1. **Container Runtime**: Podman 5.4.2 running in rootless mode with pasta networking
2. **Orchestration**: Quadlet (systemd generator) managing container lifecycle
3. **Host System**: Debian 13 with optimized kernel parameters for proxy workloads

**Key Design Decisions**:
- Rootless containers for security isolation
- Quadlet over Docker Compose for systemd integration
- Kernel tuning specifically for high-connection proxy scenarios
- Auto-start without user login via systemd lingering

## Development Commands

### Container Management
```bash
# Check service status
systemctl --user status nginx-proxy-manager.service

# View logs in real-time
journalctl --user -u nginx-proxy-manager.service -f

# Container inspection
podman ps
podman logs nginx-proxy-manager
podman exec -it nginx-proxy-manager /bin/bash

# Force container recreation
systemctl --user stop nginx-proxy-manager.service
systemctl --user start nginx-proxy-manager.service
```

### Quadlet Configuration Testing
```bash
# Validate Quadlet syntax before applying
/usr/libexec/podman/quadlet --user --dryrun

# Reload systemd after Quadlet changes
systemctl --user daemon-reload
```

### System Diagnostics
```bash
# Check kernel parameters are applied
cat /proc/sys/net/ipv4/ip_unprivileged_port_start  # should be 80
cat /proc/sys/vm/swappiness                        # should be 10
cat /proc/sys/net/core/somaxconn                   # should be 65535

# Verify port bindings
ss -tlnp | grep ':80\|:81\|:443'

# Check lingering status
loginctl show-user admin | grep Linger
```

## Critical Configuration Files

### Quadlet Container Definition
Location: `~/.config/containers/systemd/nginx-proxy-manager.container`

This file defines the container specification in systemd-native format.

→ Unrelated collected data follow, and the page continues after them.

-- ==== Sys2Proof/Laws/Keep/Ops.lean ====
section
/-!
SUPPORT. What each operation of Machine/Ops.lean keeps: the queue of commands, and the canonical form of the memories.
-/
namespace Sys2Proof.Machine

@[simp] theorem begin_pending (s : State) :
    (State.begin s).pending = s.pending := by simp [State.begin]

@[simp] theorem begin_memOk (s : State) (hm : s.memOk) :
    (State.begin s).memOk := by simp [State.begin, hm]

@[simp] theorem noteLast_pending (s : State) (code : Nat) (src : Nat) (v : Nat) :
    (State.noteLast s code src v).pending = s.pending := by simp [State.noteLast]

@[simp] theorem noteLast_memOk (s : State) (code : Nat) (src : Nat) (v : Nat) (hm : s.memOk) :
    (State.noteLast s code src v).memOk := by simp [State.noteLast, hm]

@[simp] theorem emit_pending (s : State) (o : Output) :
    (State.emit s o).pending = s.pending := by simp [State.emit]

@[simp] theorem emit_memOk (s : State) (o : Output) (hm : s.memOk) :
    (State.emit s o).memOk := by simp [State.emit, hm]

@[simp] theorem at_pending (s : State) (cyc : Nat) :
    (State.at s cyc).pending = s.pending := by simp [State.at]

@[simp] theorem at_memOk (s : State) (cyc : Nat) (hm : s.memOk) :
    (State.at s cyc).memOk := by simp [State.at, hm]

@[simp] theorem count_pending (s : State) (b : Nat) (e : Nat) (n : Nat) :
    (State.count s b e n).pending = s.pending := by simp [State.count]

@[simp] theorem count_memOk (s : State) (b : Nat) (e : Nat) (n : Nat) (hm : s.memOk) :
    (State.count s b e n).memOk := by simp [State.count, hm]

@[simp] theorem record_pending (s : State) (b : Nat) (src : Nat) (code : Nat) (sev : Severity) (items : List Item) :
    (State.record s b src code sev items).pending = s.pending := by simp [State.record]

@[simp] theorem record_memOk (s : State) (b : Nat) (src : Nat) (code : Nat) (sev : Severity) (items : List Item) (hm : s.memOk) :
    (State.record s b src code sev items).memOk := by simp [State.record, hm]

@[simp] theorem tally_pending (s : State) (code : Nat) (src : Nat) (who : Nat) (n : Nat) :
    (State.tally s code src who n).pending = s.pending := by simp [State.tally]

@[simp] theorem tally_memOk (s : State) (code : Nat) (src : Nat) (who : Nat) (n : Nat) (hm : s.memOk) :
    (State.tally s code src who n).memOk := by simp [State.tally, hm]

@[simp] theorem recordOnce_pending (s : State) (who : Nat) (b : Nat) (src : Nat) (code : Nat) (sev : Severity) (items : List Item) :
    (State.recordOnce s who b src code sev items).pending = s.pending := by simp [State.recordOnce]

@[simp] theorem recordOnce_memOk (s : State) (who : Nat) (b : Nat) (src : Nat) (code : Nat) (sev : Severity) (items : List Item) (hm : s.memOk) :
    (State.recordOnce s who b src code sev items).memOk := by simp [State.recordOnce, hm]

@[simp] theorem setQ_pending (s : State) (i : QueueId) (q : Queue) :
    (State.setQ s i q).pending = s.pending := by
  unfold State.setQ; split <;> simp

@[simp] theorem setQ_memOk (s : State) (i : QueueId) (q : Queue) (hm : s.memOk) :
    (State.setQ s i q).memOk := by
  unfold State.setQ; split <;> simp +contextual (maxDischargeDepth := 19) [hm]

@[simp] theorem pushQ_pending (s : State) (i : QueueId) (w : BitVec 512) (fin : Bool) :
    (State.pushQ s i w fin).pending = s.pending := by simp [State.pushQ]

@[simp] theorem pushQ_memOk (s : State) (i : QueueId) (w : BitVec 512) (fin : Bool) (hm : s.memOk) :
    (State.pushQ s i w fin).memOk := by simp +contextual (maxDischargeDepth := 19) [State.pushQ, hm]

@[simp] theorem modCs_pending (s : State) (n : Nat) (f : Slice → Slice) :
    (State.modCs s n f).pending = s.pending := by simp [State.modCs]

@[simp] theorem modCs_memOk (s : State) (n : Nat) (f : Slice → Slice) (hm : s.memOk) :
    (State.modCs s n f).memOk := by simp [State.modCs, hm]

@[simp] theorem modMch_pending (s : State) (c : Nat) (f : Mch → Mch) :
    (State.modMch s c f).pending = s.pending := by simp [State.modMch]

@[simp] theorem modMch_memOk (s : State) (c : Nat) (f : Mch → Mch) (hm : s.memOk) :
    (State.modMch s c f).memOk := by simp [State.modMch, hm]

@[simp] theorem modHead_pending (s : State) (h : Nat) (f : Head → Head) :
    (State.modHead s h f).pending = s.pending := by simp [State.modHead]

@[simp] theorem modHead_memOk (s : State) (h : Nat) (f : Head → Head) (hm : s.memOk) :
    (State.modHead s h f).memOk := by simp [State.modHead, hm]

@[simp] theorem modHp_pending (s : State) (h : Nat) (f : Hp → Hp) :
    (State.modHp s h f).pending = s.pending := by simp [State.modHp]

@[simp] theorem modHp_memOk (s : State) (h : Nat) (f : Hp → Hp) (hm : s.memOk) :
    (State.modHp s h f).memOk := by simp [State.modHp, hm]

@[simp] theorem modDrc_pending (s : State) (c : Nat) (f : Drc → Drc) :
    (State.modDrc s c f).pending = s.pending := by simp [State.modDrc]

@[simp] theorem modDrc_memOk (s : State) (c : Nat) (f : Drc → Drc) (hm : s.memOk) :
    (State.modDrc s c f).memOk := by simp [State.modDrc, hm]

@[simp] theorem modSub_pending (s : State) (c : Nat) (u : Nat) (f : DrcSub → DrcSub) :
    (State.modSub s c u f).pending = s.pending := by simp [State.modSub]

@[simp] theorem modSub_memOk (s : State) (c : Nat) (u : Nat) (f : DrcSub → DrcSub) (hm : s.memOk) :
    (State.modSub s c u f).memOk := by simp [State.modSub, hm]

@[simp] theorem modBrg_pending (s : State) (n : Nat) (f : BargeCh → BargeCh) :
    (State.modBrg s n f).pending = s.pending := by simp [State.modBrg]

@[simp] theorem modBrg_memOk (s : State) (n : Nat) (f : BargeCh → BargeCh) (hm : s.memOk) :
    (State.modBrg s n f).memOk := by simp [State.modBrg, hm]

@[simp] theorem modDistrict_pending (s : State) (d : Nat) (f : District → District) :
    (State.modDistrict s d f).pending = s.pending := by simp [State.modDistrict]

@[simp] theorem modDistrict_memOk (s : State) (d : Nat) (f : District → District) (hm : s.memOk) :
    (State.modDistrict s d f).memOk := by simp [State.modDistrict, hm]

@[simp] theorem modKeySlot_pending (s : State) (k : Nat) (f : KeySlot → KeySlot) :
    (State.modKeySlot s k f).pending = s.pending := by simp [State.modKeySlot]

@[simp] theorem modKeySlot_memOk (s : State) (k : Nat) (f : KeySlot → KeySlot) (hm : s.memOk) :
    (State.modKeySlot s k f).memOk := by simp [State.modKeySlot, hm]

end Sys2Proof.Machine
end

Key settings:
- `PublishPort=80:80` requires `net.ipv4.ip_unprivileged_port_start=80`
- `AutoUpdate=registry` enables automatic image updates
- `WantedBy=default.target` enables boot-time auto-start

### Kernel Tuning
Location: `/etc/sysctl.d/99-container-tuning.conf`

Critical for rootless containers binding to privileged ports:
- `net.ipv4.ip_unprivileged_port_start=80` - enables port 80 binding without root
- `net.core.somaxconn=65535` - handles high connection loads
- `vm.swappiness=10` - prioritizes memory over swap for container performance

### systemd Resource Limits
Location: `/etc/systemd/system.conf.d/limits.conf`

Extends default systemd limits for container workloads.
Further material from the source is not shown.